(What is expected) Return each line of the data that follows exactly as it reads.

_ _ _ _ _

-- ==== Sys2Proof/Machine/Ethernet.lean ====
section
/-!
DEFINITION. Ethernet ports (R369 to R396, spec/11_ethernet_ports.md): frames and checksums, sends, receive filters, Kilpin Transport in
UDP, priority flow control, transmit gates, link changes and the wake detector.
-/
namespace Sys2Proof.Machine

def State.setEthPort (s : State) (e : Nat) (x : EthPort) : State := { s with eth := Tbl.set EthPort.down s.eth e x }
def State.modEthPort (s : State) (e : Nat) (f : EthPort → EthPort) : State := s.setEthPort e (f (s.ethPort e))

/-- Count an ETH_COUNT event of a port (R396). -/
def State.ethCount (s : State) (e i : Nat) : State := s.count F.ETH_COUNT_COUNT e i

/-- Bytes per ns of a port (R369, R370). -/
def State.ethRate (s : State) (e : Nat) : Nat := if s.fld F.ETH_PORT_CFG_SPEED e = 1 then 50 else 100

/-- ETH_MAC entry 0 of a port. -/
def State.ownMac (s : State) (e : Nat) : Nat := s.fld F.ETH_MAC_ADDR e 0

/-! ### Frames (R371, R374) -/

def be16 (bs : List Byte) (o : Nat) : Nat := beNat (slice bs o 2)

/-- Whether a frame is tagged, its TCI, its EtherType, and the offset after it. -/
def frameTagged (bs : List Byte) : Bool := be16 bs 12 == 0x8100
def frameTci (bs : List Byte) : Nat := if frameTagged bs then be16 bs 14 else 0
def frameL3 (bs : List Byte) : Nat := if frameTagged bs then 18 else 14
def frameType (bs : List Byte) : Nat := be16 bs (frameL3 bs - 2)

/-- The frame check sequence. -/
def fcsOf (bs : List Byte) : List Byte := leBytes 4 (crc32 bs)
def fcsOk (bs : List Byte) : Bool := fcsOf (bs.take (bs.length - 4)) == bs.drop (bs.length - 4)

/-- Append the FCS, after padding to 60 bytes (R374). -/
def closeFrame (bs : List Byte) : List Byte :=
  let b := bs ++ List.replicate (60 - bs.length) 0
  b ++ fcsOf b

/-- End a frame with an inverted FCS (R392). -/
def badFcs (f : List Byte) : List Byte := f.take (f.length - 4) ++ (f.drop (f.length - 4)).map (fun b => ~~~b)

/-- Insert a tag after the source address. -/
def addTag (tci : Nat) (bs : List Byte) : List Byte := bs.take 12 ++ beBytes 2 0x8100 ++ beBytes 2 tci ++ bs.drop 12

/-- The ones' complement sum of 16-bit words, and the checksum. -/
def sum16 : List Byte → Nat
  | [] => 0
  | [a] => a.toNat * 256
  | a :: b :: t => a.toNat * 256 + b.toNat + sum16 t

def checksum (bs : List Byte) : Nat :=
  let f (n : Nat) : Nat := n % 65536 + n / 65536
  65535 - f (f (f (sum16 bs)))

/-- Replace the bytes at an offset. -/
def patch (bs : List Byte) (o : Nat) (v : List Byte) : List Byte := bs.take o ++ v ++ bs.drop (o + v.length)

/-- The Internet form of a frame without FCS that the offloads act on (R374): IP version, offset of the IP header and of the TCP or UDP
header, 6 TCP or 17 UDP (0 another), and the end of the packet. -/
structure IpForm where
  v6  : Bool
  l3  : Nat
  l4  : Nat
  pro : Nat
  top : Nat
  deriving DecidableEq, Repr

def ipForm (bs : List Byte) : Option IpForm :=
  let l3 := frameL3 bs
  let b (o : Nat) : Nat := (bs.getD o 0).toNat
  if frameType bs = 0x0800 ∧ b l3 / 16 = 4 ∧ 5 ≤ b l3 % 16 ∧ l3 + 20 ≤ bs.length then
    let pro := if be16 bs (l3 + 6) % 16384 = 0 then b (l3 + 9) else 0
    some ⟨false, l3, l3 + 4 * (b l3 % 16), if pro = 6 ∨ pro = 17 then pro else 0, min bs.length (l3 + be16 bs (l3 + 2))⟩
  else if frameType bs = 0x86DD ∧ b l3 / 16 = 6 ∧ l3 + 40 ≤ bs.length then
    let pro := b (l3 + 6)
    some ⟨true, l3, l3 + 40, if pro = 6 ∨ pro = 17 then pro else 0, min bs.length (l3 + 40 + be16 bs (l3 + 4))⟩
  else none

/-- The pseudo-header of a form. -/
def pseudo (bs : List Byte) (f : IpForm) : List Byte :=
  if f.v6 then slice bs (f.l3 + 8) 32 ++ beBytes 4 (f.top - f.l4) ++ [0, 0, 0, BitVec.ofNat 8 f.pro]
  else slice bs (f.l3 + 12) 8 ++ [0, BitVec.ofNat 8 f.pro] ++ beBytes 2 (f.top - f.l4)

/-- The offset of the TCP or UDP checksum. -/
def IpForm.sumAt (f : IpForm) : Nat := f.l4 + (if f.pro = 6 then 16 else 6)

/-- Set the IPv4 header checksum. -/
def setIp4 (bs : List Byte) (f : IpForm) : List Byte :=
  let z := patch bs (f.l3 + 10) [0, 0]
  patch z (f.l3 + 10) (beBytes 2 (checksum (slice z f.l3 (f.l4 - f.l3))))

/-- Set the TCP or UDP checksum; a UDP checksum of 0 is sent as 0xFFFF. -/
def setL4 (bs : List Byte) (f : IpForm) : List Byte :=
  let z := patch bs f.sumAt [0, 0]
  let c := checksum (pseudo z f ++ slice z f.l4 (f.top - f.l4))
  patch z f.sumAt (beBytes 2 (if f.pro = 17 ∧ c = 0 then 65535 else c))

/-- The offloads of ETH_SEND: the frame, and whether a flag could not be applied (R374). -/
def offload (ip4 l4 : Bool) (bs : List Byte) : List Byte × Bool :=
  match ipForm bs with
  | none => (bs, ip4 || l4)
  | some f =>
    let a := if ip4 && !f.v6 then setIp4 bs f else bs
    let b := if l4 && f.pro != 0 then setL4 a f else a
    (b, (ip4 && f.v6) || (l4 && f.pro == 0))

_ _ _ _ _

(Answer to the problem)
-- ==== Sys2Proof/Machine/Ethernet.lean ====
section
/-!
DEFINITION. Ethernet ports (R369 to R396, spec/11_ethernet_ports.md): frames and checksums, sends, receive filters, Kilpin Transport in
UDP, priority flow control, transmit gates, link changes and the wake detector.
-/
namespace Sys2Proof.Machine

def State.setEthPort (s : State) (e : Nat) (x : EthPort) : State := { s with eth := Tbl.set EthPort.down s.eth e x }
def State.modEthPort (s : State) (e : Nat) (f : EthPort → EthPort) : State := s.setEthPort e (f (s.ethPort e))

/-- Count an ETH_COUNT event of a port (R396). -/
def State.ethCount (s : State) (e i : Nat) : State := s.count F.ETH_COUNT_COUNT e i

/-- Bytes per ns of a port (R369, R370). -/
def State.ethRate (s : State) (e : Nat) : Nat := if s.fld F.ETH_PORT_CFG_SPEED e = 1 then 50 else 100

/-- ETH_MAC entry 0 of a port. -/
def State.ownMac (s : State) (e : Nat) : Nat := s.fld F.ETH_MAC_ADDR e 0

/-! ### Frames (R371, R374) -/

def be16 (bs : List Byte) (o : Nat) : Nat := beNat (slice bs o 2)

/-- Whether a frame is tagged, its TCI, its EtherType, and the offset after it. -/
def frameTagged (bs : List Byte) : Bool := be16 bs 12 == 0x8100
def frameTci (bs : List Byte) : Nat := if frameTagged bs then be16 bs 14 else 0
def frameL3 (bs : List Byte) : Nat := if frameTagged bs then 18 else 14
def frameType (bs : List Byte) : Nat := be16 bs (frameL3 bs - 2)

/-- The frame check sequence. -/
def fcsOf (bs : List Byte) : List Byte := leBytes 4 (crc32 bs)
def fcsOk (bs : List Byte) : Bool := fcsOf (bs.take (bs.length - 4)) == bs.drop (bs.length - 4)

/-- Append the FCS, after padding to 60 bytes (R374). -/
def closeFrame (bs : List Byte) : List Byte :=
  let b := bs ++ List.replicate (60 - bs.length) 0
  b ++ fcsOf b

/-- End a frame with an inverted FCS (R392). -/
def badFcs (f : List Byte) : List Byte := f.take (f.length - 4) ++ (f.drop (f.length - 4)).map (fun b => ~~~b)

/-- Insert a tag after the source address. -/
def addTag (tci : Nat) (bs : List Byte) : List Byte := bs.take 12 ++ beBytes 2 0x8100 ++ beBytes 2 tci ++ bs.drop 12

/-- The ones' complement sum of 16-bit words, and the checksum. -/
def sum16 : List Byte → Nat
  | [] => 0
  | [a] => a.toNat * 256
  | a :: b :: t => a.toNat * 256 + b.toNat + sum16 t

def checksum (bs : List Byte) : Nat :=
  let f (n : Nat) : Nat := n % 65536 + n / 65536
  65535 - f (f (f (sum16 bs)))

/-- Replace the bytes at an offset. -/
def patch (bs : List Byte) (o : Nat) (v : List Byte) : List Byte := bs.take o ++ v ++ bs.drop (o + v.length)

/-- The Internet form of a frame without FCS that the offloads act on (R374): IP version, offset of the IP header and of the TCP or UDP
header, 6 TCP or 17 UDP (0 another), and the end of the packet. -/
structure IpForm where
  v6  : Bool
  l3  : Nat
  l4  : Nat
  pro : Nat
  top : Nat
  deriving DecidableEq, Repr

def ipForm (bs : List Byte) : Option IpForm :=
  let l3 := frameL3 bs
  let b (o : Nat) : Nat := (bs.getD o 0).toNat
  if frameType bs = 0x0800 ∧ b l3 / 16 = 4 ∧ 5 ≤ b l3 % 16 ∧ l3 + 20 ≤ bs.length then
    let pro := if be16 bs (l3 + 6) % 16384 = 0 then b (l3 + 9) else 0
    some ⟨false, l3, l3 + 4 * (b l3 % 16), if pro = 6 ∨ pro = 17 then pro else 0, min bs.length (l3 + be16 bs (l3 + 2))⟩
  else if frameType bs = 0x86DD ∧ b l3 / 16 = 6 ∧ l3 + 40 ≤ bs.length then
    let pro := b (l3 + 6)
    some ⟨true, l3, l3 + 40, if pro = 6 ∨ pro = 17 then pro else 0, min bs.length (l3 + 40 + be16 bs (l3 + 4))⟩
  else none

/-- The pseudo-header of a form. -/
def pseudo (bs : List Byte) (f : IpForm) : List Byte :=
  if f.v6 then slice bs (f.l3 + 8) 32 ++ beBytes 4 (f.top - f.l4) ++ [0, 0, 0, BitVec.ofNat 8 f.pro]
  else slice bs (f.l3 + 12) 8 ++ [0, BitVec.ofNat 8 f.pro] ++ beBytes 2 (f.top - f.l4)

/-- The offset of the TCP or UDP checksum. -/
def IpForm.sumAt (f : IpForm) : Nat := f.l4 + (if f.pro = 6 then 16 else 6)

/-- Set the IPv4 header checksum. -/
def setIp4 (bs : List Byte) (f : IpForm) : List Byte :=
  let z := patch bs (f.l3 + 10) [0, 0]
  patch z (f.l3 + 10) (beBytes 2 (checksum (slice z f.l3 (f.l4 - f.l3))))

/-- Set the TCP or UDP checksum; a UDP checksum of 0 is sent as 0xFFFF. -/
def setL4 (bs : List Byte) (f : IpForm) : List Byte :=
  let z := patch bs f.sumAt [0, 0]
  let c := checksum (pseudo z f ++ slice z f.l4 (f.top - f.l4))
  patch z f.sumAt (beBytes 2 (if f.pro = 17 ∧ c = 0 then 65535 else c))

/-- The offloads of ETH_SEND: the frame, and whether a flag could not be applied (R374). -/
def offload (ip4 l4 : Bool) (bs : List Byte) : List Byte × Bool :=
  match ipForm bs with
  | none => (bs, ip4 || l4)
  | some f =>
    let a := if ip4 && !f.v6 then setIp4 bs f else bs
    let b := if l4 && f.pro != 0 then setL4 a f else a
    (b, (ip4 && f.v6) || (l4 && f.pro == 0))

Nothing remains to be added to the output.